News flow was pretty light over the weekend, with focus remaining on any incremental shifts in the China trade situation (China now welcoming a visit from Mnuchin), Trump postponing his Thursday speech on drug prices to a later date, some M&A shifts (another utility deal in Vectren/CenterPoint Energy and the collapse of the $4.3 billion Akorn/Fresenius deal), and earnings, with UBS getting whacked in Zurich, Philips rallying in Amsterdam, and a likely ugly day for toy maker Hasbro.
This might be the week that we break above 3% on the 10-year, but the question is whether this level still matters for market psyche, and if it does, will it offset any strong results that come out of this extremely heavy week of earnings?
Here’s what we’ve learned about earnings so far: Banks had mostly solid results, but rallies were quickly sold (more on this below); semis got off to a rocky start and it went from bad to worse once Taiwan Semi hit; consumer staples were an absolute disaster after a horrific reaction to PM and PG earnings (plunging 17% and nearly 6% in two days, respectively); industrials have acted well with some decisive gains (like CSX, TXT, and, to a lesser extent, HON) as well as relief rallies in GE and JBHT after very low expectations.
Keep an eye on the consumer staples horror show as KMB is on tap to report later this morning while KO hits Tuesday. Also industrials will remain in focus with UTX, MMM, CAT and LMT all releasing numbers tomorrow morning. And large-cap tech rolls on with GOOGL tonight and chip stocks TXN and TER Tuesday night.
Could FAANGs Break Down Like the Semis?
We started last week with a Netflix blowout followed by a massive breakdown in the semis, and now its the rest of the FAANGs’ turn to dictate whether tech as a whole goes higher or lower from here: GOOGL reports after the bell followed by FB on Wednesday and AMZN on Thursday (also MSFT, TWTR and BIDU report this week).
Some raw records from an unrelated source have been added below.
-- ==== Sys2Proof/Machine/Records.lean ====
section
/-!
DEFINITION. The firmware area as it is read (R25, R30, R59, R166): group records, scale records with their amax histories, and codebooks,
which change in state fields of their own and are seen in the regions of the firmware area.
-/
namespace Sys2Proof.Machine

/-- The group record in force on a stack. -/
def groupOn (s : State) (k g : Nat) : Option GroupRec := sget none s.cbl.groups (k * 1024 + g)

/-- A group's record from any stack that holds one; every copy is alike (R255). -/
def groupOf (s : State) (g : Nat) : Option GroupRec := (List.range 8).findSome? (fun k => groupOn s k g)

/-- The raw record of a group, 0 if none is loaded. -/
def groupRaw (s : State) (g : Nat) : Nat := match groupOf s g with
  | some r => r.raw
  | none => 0

/-- A held codebook's fields (Table 6-6). -/
def Book.version (b : Book) : Nat := field b.header 511 496
def Book.family (b : Book) : Nat := field b.header 495 492
def Book.wide (b : Book) : Bool := flag b.header 491
def Book.effective (b : Book) : Nat := field b.header 479 448
def Book.crc (b : Book) : Nat := field b.header 383 320
/-- Entries as vectors of binary32 values. -/
def Book.vectors (b : Book) : List (List FVal) :=
  (chunks 32 b.entries).map (fun e => (List.range 8).map (fun i => f32 (leAt e (4 * i) 4)))

/-- The book a sender encodes family `fam` with at outer step `u` (R167): the largest EFFECTIVE not above it. -/
def senderBook (s : State) (fam u : Nat) : Option Book :=
  (s.cbl.books.filter (fun b => decide (b.family = fam) && decide (b.effective ≤ u))).foldl
    (fun (a : Option Book) b => match a with
      | none => some b
      | some c => if c.effective < b.effective then some b else some c) none

/-- The family deltas are coded with, in one stage: the lowest family held (log 42). -/
def deltaFamily (s : State) : Nat := s.cbl.books.foldl (fun a b => min a b.family) 15

/-- The books that an encoding which starts at outer step `u` uses, one of each family held (R167). -/
def booksFrom (s : State) (u : Nat) : List Book :=
  ((s.cbl.books.map Book.family).eraseDups).filterMap (fun fam => senderBook s fam u)

/-! ## What the firmware area shows (log 35)

The manual places the step record, the group check table and the journals, and gives no place or layout for the group
records, scale records, histories and codebooks, which live in the firmware area too. The model keeps these as fields
of the state and shows them to whoever reads stack 0's firmware region, at offsets and in layouts of its own. -/

/-- Firmware offset at which the records are read (log 35). -/
def fwRecordOff : Nat := 0x02000000

/-- One scale record with its histories. -/
def tensorImage (e : Nat × Tensor) : List Byte :=
  let t := e.2
  let hist (h : List (Nat × Bool)) : List Byte := leBytes 1 h.length ++ h.flatMap (fun x => leBytes 4 x.1 ++ leBytes 1 (bit x.2))
  leBytes 2 e.1 ++ leBytes 4 t.margin ++ leBytes 4 t.hostScale ++ leBytes 4 t.scale ++ leBytes 1 t.depth
    ++ leBytes 1 (bit t.hostLock + 2 * bit t.pow2 + 4 * bit t.perRow + 16 * t.src) ++ hist t.hist
    ++ leBytes 4 t.rowHist.length ++ t.rowHist.flatMap (fun r => leBytes 4 r.1 ++ hist r.2)

/-- The group records that some stack holds, once each. -/
def groupImages (s : State) : List (Nat × Nat) :=
  ((s.cbl.groups.map (fun e => e.1 % 1024)).eraseDups).map (fun g => (g, groupRaw s g))

/-- Group records, scale records and histories as bytes. -/
def fwRecords (s : State) : List Byte :=
  let gs := groupImages s
  leBytes 4 gs.length ++ gs.flatMap (fun g => leBytes 2 g.1 ++ leBytes 64 g.2) ++ leBytes 4 s.tensors.length
    ++ s.tensors.flatMap tensorImage

/-- Firmware offset at which the codebooks are read (log 35). -/
def fwBookOff : Nat := 0x04000000

/-- The held codebooks as bytes: how many, then each one's header and entries (Table 6-6). -/
def fwBooks (s : State) : List Byte :=
  leBytes 4 s.cbl.books.length ++ s.cbl.books.flatMap (fun b => leBytes 64 b.header ++ b.entries)

/-- Bytes read from address `a` with `rec` laid over them from address `base`. -/
def layOver (a base : Nat) (rec' : List Byte) (raw : List Byte) : List Byte :=
  if a + raw.length ≤ base ∨ base + rec'.length ≤ a then raw
  else (List.zip (List.range raw.length) raw).map (fun p =>
    if base ≤ a + p.1 ∧ a + p.1 < base + rec'.length then rec'.getD (a + p.1 - base) 0 else p.2)

/-- Bytes read from the firmware area, with the records and codebooks laid over them. -/
def fwShown (s : State) (a : Nat) (raw : List Byte) : List Byte :=
  if a + raw.length ≤ fwAddr 0 fwRecordOff ∨ fwAddr 1 0 ≤ a then raw
  else layOver a (fwAddr 0 fwBookOff) (fwBooks s) (layOver a (fwAddr 0 fwRecordOff) (fwRecords s) raw)

end Sys2Proof.Machine
end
But the fact that traders are looking for excuses to sell the winners of the bull market (tech and financials), like the pounding that the semis took and the recent profit-taking in the banks, continues to linger. So it’ll be interesting to see how the market reacts to any whisper misses or negative color from any of the names mentioned above, especially given swirling concerns over rising costs, ad spend growth, usage declines, regulation, you name it.
It’ll also be especially interesting to see how the group fares considering that all FAANGs ex-Apple benefited last week from the redirection of flows out of the chip stocks: SOX -4.4% vs AMZN +6.8%, NFLX +5.2%, GOOGL +4%, FB +1.1%.
Can Apple Stay Afloat?
Apple is the clear outlier among the FAANGs, with shares tumbling almost 7% in the last two days thanks to Taiwan Semi’s disappointing forecast, with the firm blaming a "very high-end smartphone" for some of the softness. The road may not get easier for Apple, given that it’s the last of the complex to report, thus allowing the sell-side to wave the caution flag for seven more trading days prior to the print.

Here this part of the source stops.